Or at least make it kinda difficult to scrape...
Recently, I was sent a phishing email at work. This one was not from a malicious hacker, though. It was sent internally to teach employees the scary dangers of opening “untrustworthy” emails. Oh the humanity! However, this email didn’t really have to do with phishing – it just contained a link to a supposed tracking number of a package that I didn’t order.
If you didn’t know, phishing is the act of trying to “fish” for information from people by posing as credible sources. Most of us know how to avoid Nigerian Princes and Russian Brides, but there are legitimate scams out there. The important thing to keep in mind is to always check your URLs for misspelled/questionable links and to never give out any personal information.
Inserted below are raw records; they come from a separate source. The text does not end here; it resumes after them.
/-- A translation by the control cluster, for whichever die the page serves. -/
def State.loaderXlat (s : State) (t va : Nat) (w : Want) : XRes :=
  ((List.range 4).findSome? fun die =>
    match walk s t die va with
    | .leaf e =>
      match e.permit w va with
      | .ok x => some (.ok x)
      | _ => none
    | _ => none).getD (.fault codeProtection)

/-- The physical address of the leaf entry that maps an address, with `left` levels below (R87). -/
def leafAddr (s : State) (va : Nat) : Nat → Nat → Option Nat
  | 0, _ => none
  | left + 1, table =>
    let a := table + 8 * levelIndex va (4 - left)
    match devKey a with
    | none => none
    | some k =>
      let e := s.le k 8
      if ebits e 0 0 = 0 then none
      else if ebits e 1 1 = 1 then some k
      else leafAddr s va left (ebits e 51 8 * 256)

/-- A range of a tenant's addresses that an invalidation names (R353). -/
def invRange (va size : Nat) : Nat × Nat :=
  match size with
  | 0 => (va / 65536 * 65536, 65536)
  | 1 => (va / 2097152 * 2097152, 2097152)
  | 2 => (va / 1073741824 * 1073741824, 1073741824)
  | _ => (0, 144115188075855872)

/-- A held translation overlaps a range. -/
def TlbEntry.hits (t lo len : Nat) (e : TlbEntry) : Bool :=
  e.tenant == t && decide (e.base * 2 ^ e.bits < lo + len) && decide (lo < (e.base + 1) * 2 ^ e.bits)

/-- No TLB holds a translation of the range any more (R353). -/
def State.dropXlats (s : State) (t lo len : Nat) : State :=
  { s with
    cores := kmap (fun (c : Core) => { c with tlb := c.tlb.filter fun e => !e.hits t lo len }) s.cores
    dies := kmap (fun (d : Die) => { d with tlb := d.tlb.filter fun e => !e.hits t lo len }) s.dies }

/-- The pages of a section of code become fetchable and no longer writable, and are invalidated (R355). -/
def State.sealCode (s : State) (t va : Nat) : Nat → State
  | 0 => s
  | n + 1 =>
    let s1 := match leafAddr s va 4 (((s.tenant t).reg 0x10).toNat / 2097152 * 2097152) with
      | some k => s.engineWriteAt ⟨1, 64, 0, false⟩ (homeDie k) 8 [plainXlat k] (leBytes 8 ((s.le k 8) / 16 * 16 + (s.le k 8) % 4 + 8))
      | none => s
    (s1.dropXlats t (va / 65536 * 65536) 65536).sealCode t (va + 65536) n

/-- The pieces of 32 bytes that a body takes, where each lies; none where a page cannot be written. -/
def State.placeBytes (s : State) (t va : Nat) : Nat → Option (List Xlat)
  | 0 => some []
  | n + 1 =>
    match s.loaderXlat t va .write, s.placeBytes t (va + 32) n with
    | .ok x, some l => some (x :: l)
    | _, _ => none

/-- A body written at its place, in pieces of 32 bytes. -/
def State.writeBody (s : State) (xs : List Xlat) (body : List Byte) : State :=
  s.engineWriteAt ⟨1, 64, 0, false⟩ 0 32 xs body

/-- Every section is written where it is placed; none where a page cannot be written. -/
def State.writeBodies (s : State) (t : Nat) : List (Nat × List Byte) → Option State
  | [] => some s
  | (va, body) :: rest =>
    match s.placeBytes t va ((body.length + 31) / 32) with
    | none => none
    | some xs => (s.writeBody xs body).writeBodies t rest

/-- Bytes at a device physical address; where the package has no memory they are free (log 11). -/
def State.physBytes (s : State) (pa n : Nat) : List Byte := (List.range n).map fun i => s.devByte (pa + i)

/-- Every byte of a range of physical addresses has memory behind it. -/
def physThere (pa n : Nat) : Bool := (List.range n).all fun i => (devKey (pa + i)).isSome

/-- Bytes written by the control cluster at a physical address; what falls where no memory is goes nowhere (log 11). -/
def State.physWrite (s : State) (pa : Nat) (b : List Byte) : State :=
  let at_ := (b.zipIdx).filterMap fun e => (devKey (pa + e.2)).map fun k => (k, e.1)
  s.engineWriteAt ⟨1, 64, 0, false⟩ 0 1 (at_.map fun e => plainXlat e.1) (at_.map fun e => e.2)

/-- A line of a range of physical addresses is owned by an engine (R130). -/
def State.physOwned (s : State) (pa n : Nat) : Bool :=
  n != 0 && (linesFrom 256 pa n).any fun line => ((devKey (256 * line)).map (s.ownedLine .any)).getD false

/-! ## Translations in use (R353) -/

/-- A lane lies in a range of addresses. -/
def LaneOp.within (lo len : Nat) (l : LaneOp) : Bool := decide (lo ≤ l.va.toNat) && decide (l.va.toNat < lo + len)

/-- An access of the tenant that was translated in a range has left its core and not performed. -/
def State.rangeBusy (s : State) (t lo len : Nat) : Bool :=
  s.agents.any fun e => e.2.ident.tenant == t && e.2.flight.ops.any fun o => o.lanes.any fun l => l.st.onWay && l.within lo len

/-- Accesses of the tenant that were translated in a range and have not performed are translated again. -/
def State.rangeAgain (s : State) (t lo len : Nat) : State :=
  { s with agents := kmap (fun (x : Agent) =>
      if x.ident.tenant = t then
        x.mapFlight fun f =>
          { f with ops := f.ops.map (MemOp.mapLanes (fun l => l.st.isReady && l.within lo len) fun l =>
              { l with st := .fresh, loc := none }) }
      else x) s.agents }

/-- The entry records of a container with their loaded addresses (R355). -/
def entryRecords (qs : List LzbSection) (b : List Byte) (addrs : List Nat) : List Byte :=
  qs.flatMap fun q =>
    if q.type = 4 then
      (records 32 (q.len / 32) (q.bytes b)).flatMap fun r =>
        leBytes 8 (addrs.getD (leAt r 8 2) 0 + leAt r 0 8) ++ r.drop 8
    else []

/-! ## LOAD_START and LOAD_COMPLETE (R338, R355) -/

/-- LOAD_START: a write of `LOAD_CMD` with bit 0, unless a load is in progress; a loader that was not verified does not run
(R359). -/
def execLoadStart (tenant : Nat) (value : DWord) (s : State) : Out :=
  if tenant ≥ 16 || (s.tenant tenant).load.isSome || !value.getLsbD 0 || !s.device.verified then .next s
  else .next (s.modTenant tenant fun x => { x with load := some value })

/-- The load ends with a code, and vector 5 is raised (R354). -/
def State.loadEnds (s : State) (t code : Nat) : State :=
  (s.modTenant t fun x => { x with load := none, loadCode := code }).irq t 5

/-- The ranges of addresses at which code comes to stand. -/
def codeRanges (qs : List LzbSection) (addrs : List Nat) (bodies : List (List Byte)) : List (Nat × Nat) :=
  ((qs.zip (addrs.zip bodies)).filter fun e => e.1.type == 0 || e.1.type == 5).map fun e => (e.2.1, pagesOf e.2.2.length)

/-- The container is placed (R338, R355): code 8 where the arena is too small or a page of it cannot be written. The entry
leaves of code are sealed, the old translations leave, and accesses that used them are translated again (R353). -/
def State.loadPlace (s : State) (t arena : Nat) (qs : List LzbSection) (b : List Byte) (bodies : List (List Byte)) : State :=
  let x := s.tenant t
  let addrs := placeSections bodies ((x.reg 0xD0).toNat / 65536 * 65536)
  let all := (addrs.zip bodies).zipIdx.map fun e => (e.1.1, relocated qs b addrs e.2 e.1.2)
  if (bodies.map fun e => pagesOf e.length).sum > arena then s.loadEnds t 8
  else
    match s.writeBodies t all with
    | none => s.loadEnds t 8
    | some s1 =>
      let s2 := (codeRanges qs addrs bodies).foldl (fun r e => (r.sealCode t e.1 e.2).rangeAgain t e.1 (65536 * e.2)) s1
      (s2.physWrite (x.reg 0xD8).toNat (entryRecords qs b addrs)).loadEnds t 0

/-- The load must wait: a line of the container or of its entry records is owned by an engine (R130), or a write that was
translated through a leaf of its arena has left its core and not performed (R353). -/
def State.loadWaits (s : State) (t len arena : Nat) : Bool :=
  let x := s.tenant t
  s.physOwned ((x.reg 0xC0).toNat / 8 * 8) len || s.physOwned (x.reg 0xD8).toNat len ||
    s.rangeBusy t ((x.reg 0xD0).toNat / 65536 * 65536) (65536 * arena)

/-- LOAD_COMPLETE: the checks of R338 in their order, and the placement. -/
def execLoadComplete (tenant : Nat) (s : State) : Out :=
  let x := s.tenant tenant
  match x.load with
  | none => .next s
  | some cmd =>
    let len := (x.reg 0xC8).toNat
    let arena := cmd.toNat / 4294967296
    if s.loadWaits tenant len arena then .next s
    else
      let b := s.physBytes ((x.reg 0xC0).toNat / 8 * 8) len
      match lzbParse b len with
      | none => .next (s.loadEnds tenant 1)
      | some (h, qs) =>
        if h.major ≠ 2 ∨ h.minor > 3 then .next (s.loadEnds tenant 2)
        else if h.svn < s.device.fuses then .next (s.loadEnds tenant 3)
        else if !x.signatureOk b h then .next (s.loadEnds tenant 4)
        else if !capsMet s.device x qs b then .next (s.loadEnds tenant 5)
        else
          match translated s.device h qs b with
          | (d, .inl f) =>
            .next (({ s with device := d }.modTenant tenant fun y => { y with irFault := some f }).loadEnds tenant 6)
          | (d, .inr bodies) =>
            let s1 := { s with device := d }
            if !relocsOk qs b bodies then .next (s1.loadEnds tenant 7)
            else .next (s1.loadPlace tenant arena qs b bodies)

/-! ## Fuses (R346, R349, R361) -/

/-- FUSE_CMD: with GO and NEXT one above the counter, the next fuse begins to be blown; any other write, or one while a fuse
is being blown, has no effect. -/
def execFuseCmd (value : DWord) (s : State) : Out :=
  if value.getLsbD 63 && value.toNat % 128 == s.device.fuses + 1 && decide (s.device.fuses < 64) && !s.device.fuseBusy then
    .next { s with device := { s.device with fuseBusy := true } }
  else .next s

/-- FUSE_BLOW_DONE: the counter rises, and every translation of a lower version leaves the cache. -/
def execFuseBlowDone (s : State) : Out :=
  if s.device.fuseBusy then
    let n := s.device.fuses + 1
    .next { s with device := { s.device with
      fuses := n, fuseBusy := false, transl := s.device.transl.filter fun e => decide (n ≤ e.svn) } }
  else .next s

/-! ## Attestation (R349, R360) -/

/-- A register of the device block as written (R349). -/
def Device.reg (d : Device) (off : Nat) : DWord := kgetD (if off = 0x200 then 2000#64 else 0#64) d.regs off

def Device.setReg (d : Device) (off : Nat) (v : DWord) : Device :=
  { d with regs := ksetD (if off = 0x200 then 2000#64 else 0#64) d.regs off v }

/-- ATTESTATION_START: START of `ATT_CTL`; a report under way goes on. -/
def execAttestationStart (s : State) : Out := .next { s with device := { s.device with attBusy := true } }

/-- The measurement of image i that a report holds (R359, R360): the digest of the image that runs. -/
def Device.measurement (d : Device) (i : Nat) : BitVec 512 :=
  match d.measured with
  | some l => (l.getD i none).getD (Config.measurement d.boot i)
  | none => Config.measurement 0 i

/-- The 652 bytes of a report (R360). -/
def Device.attestation (d : Device) : List Byte :=
  let body := ((List.range 8).flatMap fun i => leBytes 8 (d.reg (0x500 + 8 * i)).toNat) ++ leBytes 8 d.fuses ++
    ((List.range 6).flatMap fun i => leBytes 64 (d.measurement i).toNat) ++
    leBytes 64 (sha512 ((capWords d (Tenant.enable d Tenant.reset)).flatMap (leBytes 8))).toNat
  body ++ deviceSign (sha512 body)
Back to the story, this is where things get interesting.
It seems that the company that sent me this email also sent emails to my coworkers as well (this makes sense, and isn’t too weird). Yet by sending out multiple emails, we could see that the email’s URLs have a distinct pattern:
With the irony surmounting, let’s just say that it’s fairly easy to deduce that the query takes base 16 values: 0-9 or a-f. This means that there are 16 possible combinations per spot, leading to 16^6 possible choices or 16,777,216 possible values. While this sounds like a lot of combinations for most people, it’s a fairly easy number for computers to crack. Even worse, these query variations don’t only lead to internal personalized webpages, but they also lead to external companies!
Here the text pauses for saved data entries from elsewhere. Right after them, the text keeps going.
/-- LINK_DELIVERY_FAILURE: an access to a peer is refused or lost. A load or an atomic return brings poisoned data, whose
value is free (log 24); a write is dropped and still acknowledged; a copy, which operation 0 names by its number in place of
the lane, stops with status 3. Agent 0 stands for the dispatcher, and the lane for one of its completions; operation 1 of agent 0
for the next access to a peer that the dispatcher, an engine's command or set, the Cinch or a fetch makes, which is then lost. -/
def execLinkDeliveryFailure (agent op lane : Nat) (s : State) : Out :=
  if agent = 0 then .next (if op = 0 then s.completionLost lane else { s with linkLost := true }) else
  match s.agent? agent with
  | none => .next s
  | some x =>
    if op = 0 then
      match s.copy? x.core lane with
      | none => .next s
      | some k =>
        if k.agent != agent || k.engine.isNone || !s.copyOnLink x.core k then .next s
        else .next ((s.copyLost x.core k).linkError x.ident.tenant)
    else
      match s.op? agent op with
      | none => .next s
      | some (_, p, o) =>
        match o.lanes.find? fun l => l.lane == lane && l.onLink with
        | none => .next s
        | some l =>
          if o.isPlainStore && !l.st.isDrained then .next s
          else
            let lost := { l with st := .done, val := Config.freeDWord s.free, mark := true }
            let s1 := s.tick.modOp agent op (MemOp.mapLanes (fun q => q.lane == lane) fun _ => lost)
            let s2 := if o.isAtomic then s1.afterAtom agent p o
              else if o.isLoad then s1.completeRead agent op p.core
              else s1.tidy agent
            .next (s2.linkError x.ident.tenant)

/-! ## SOFT_ERROR (R317, R362) -/

/-- The line that an L2 line holds: for one of host memory, that of the host (R98). -/
def l2Source (k : Nat) : Nat := if (hostLine k).isSome then k % 2 ^ 80 else k

/-- The die of an agent's registers: of its core, or of the save partition that holds its record (R318). -/
def State.registersDie (s : State) (x : Agent) : Option Nat :=
  if x.place.isSome then some x.die
  else (s.gangOf x).bind fun y => if y.phase == .saved && !y.spilled then some y.die else none

/-- The unit of `ERR_CE` and `ERR_UE` that counts an error (R349): compute dies 0 to 3, the I/O die 4, stacks from 5; none
where nothing stands at the place. -/
def State.errUnit (s : State) : ErrSite → Option Nat
  | .memory g => if isHbm (32 * g) then some (5 + 32 * g / 68719476736) else none
  | .l2 g =>
    if (kgetD L2Line.absent s.l2 (g / 8)).valid.getLsbD (g % 8) then
      some (((hostLine (g / 8)).map fun h => h.1).getD (homeDie (32 * g)))
    else none
  | .l1 core g => if (kget (s.core core).l1 (g / 2)).isSome then some (dieOfCore core) else none
  | .buffer gang _ _ _ => (s.gang? gang).map fun y => y.die
  | .ways core g => if 32 * g < (s.core core).ways * 16384 then some (dieOfCore core) else none
  | .vector a _ _ => (s.agent? a).bind s.registersDie
  | .scalar a _ => (s.agent? a).bind s.registersDie
  | .sram (.icache core _) _ => if core < 160 then some (dieOfCore core) else none
  | .sram (.coreTlb core) _ => if core < 160 then some (dieOfCore core) else none
  | .sram (.dieTlb die) _ => if die < 4 then some die else none
  | .sram (.queue die) _ => if die < 4 then some die else none
  | .sram (.savePartition die) _ => if die < 4 then some die else none
  | .sram .translation _ => some 4
  | .sram (.other u) _ => if u < 13 then some u else none

/-- A double-bit error marks the granule that it strikes, in memory, in a buffer and in every SRAM, of a register file or a
saved record the lane or the register (R317, R362, log 59). -/
def State.poisonSite (s : State) : ErrSite → State
  | .memory g => s.markGranule g
  | .l2 g => s.markGranule (8 * l2Source (g / 8) + g % 8)
  | .l1 core g => s.modCore core fun c =>
      { c with l1 := kmod c.l1 (g / 2) fun l => { l with marks := setBit l.marks (g % 2) true } }
  | .buffer gang pos b row =>
    match (s.gang? gang).bind fun y => y.cores[pos]? with
    | some core => s.setBufMark ⟨gang, pos, core, b⟩ row true
    | none => s
  | .ways core g => s.modCore core fun c => { c with wayMark := nins g c.wayMark }
  | .vector a reg lane => s.modAgent a (Agent.mapRegs fun r =>
      if reg < r.alloc ∧ lane < 32 then { r with vMark := ksetD 0#32 r.vMark reg (setBit (kgetD 0#32 r.vMark reg) lane true) }
      else r)
  | .scalar a reg => s.modAgent a (Agent.mapRegs fun r =>
      if reg < 256 then { r with sMark := setBit r.sMark reg true } else r)
  | .sram u g => { s with device := { s.device with
      sramMarks := if s.device.sramMarks.contains (u, g) then s.device.sramMarks else (u, g) :: s.device.sramMarks } }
From the banking industry, to the entertainment industry, to consultants, we’re able to see which companies are using this service – and by extension, how many emails are being sent to each company. For a security company, this doesn’t seem like a very secure practice. Especially because it can be easily remedied. For example, changing to an 8 character code leads to approximately 4 billion additional combinations. A 16 character code (abcd12345678efef for example) allows for 18,446,744,073,709,552,000 combinations! Clearly, it doesn’t take that much additional effort to generate a random number that’s hidden within a larger code, thus protecting customer privacy. Though it should go without saying, do your part when protecting the identity of your customers, don’t group them all together in tiny clusters.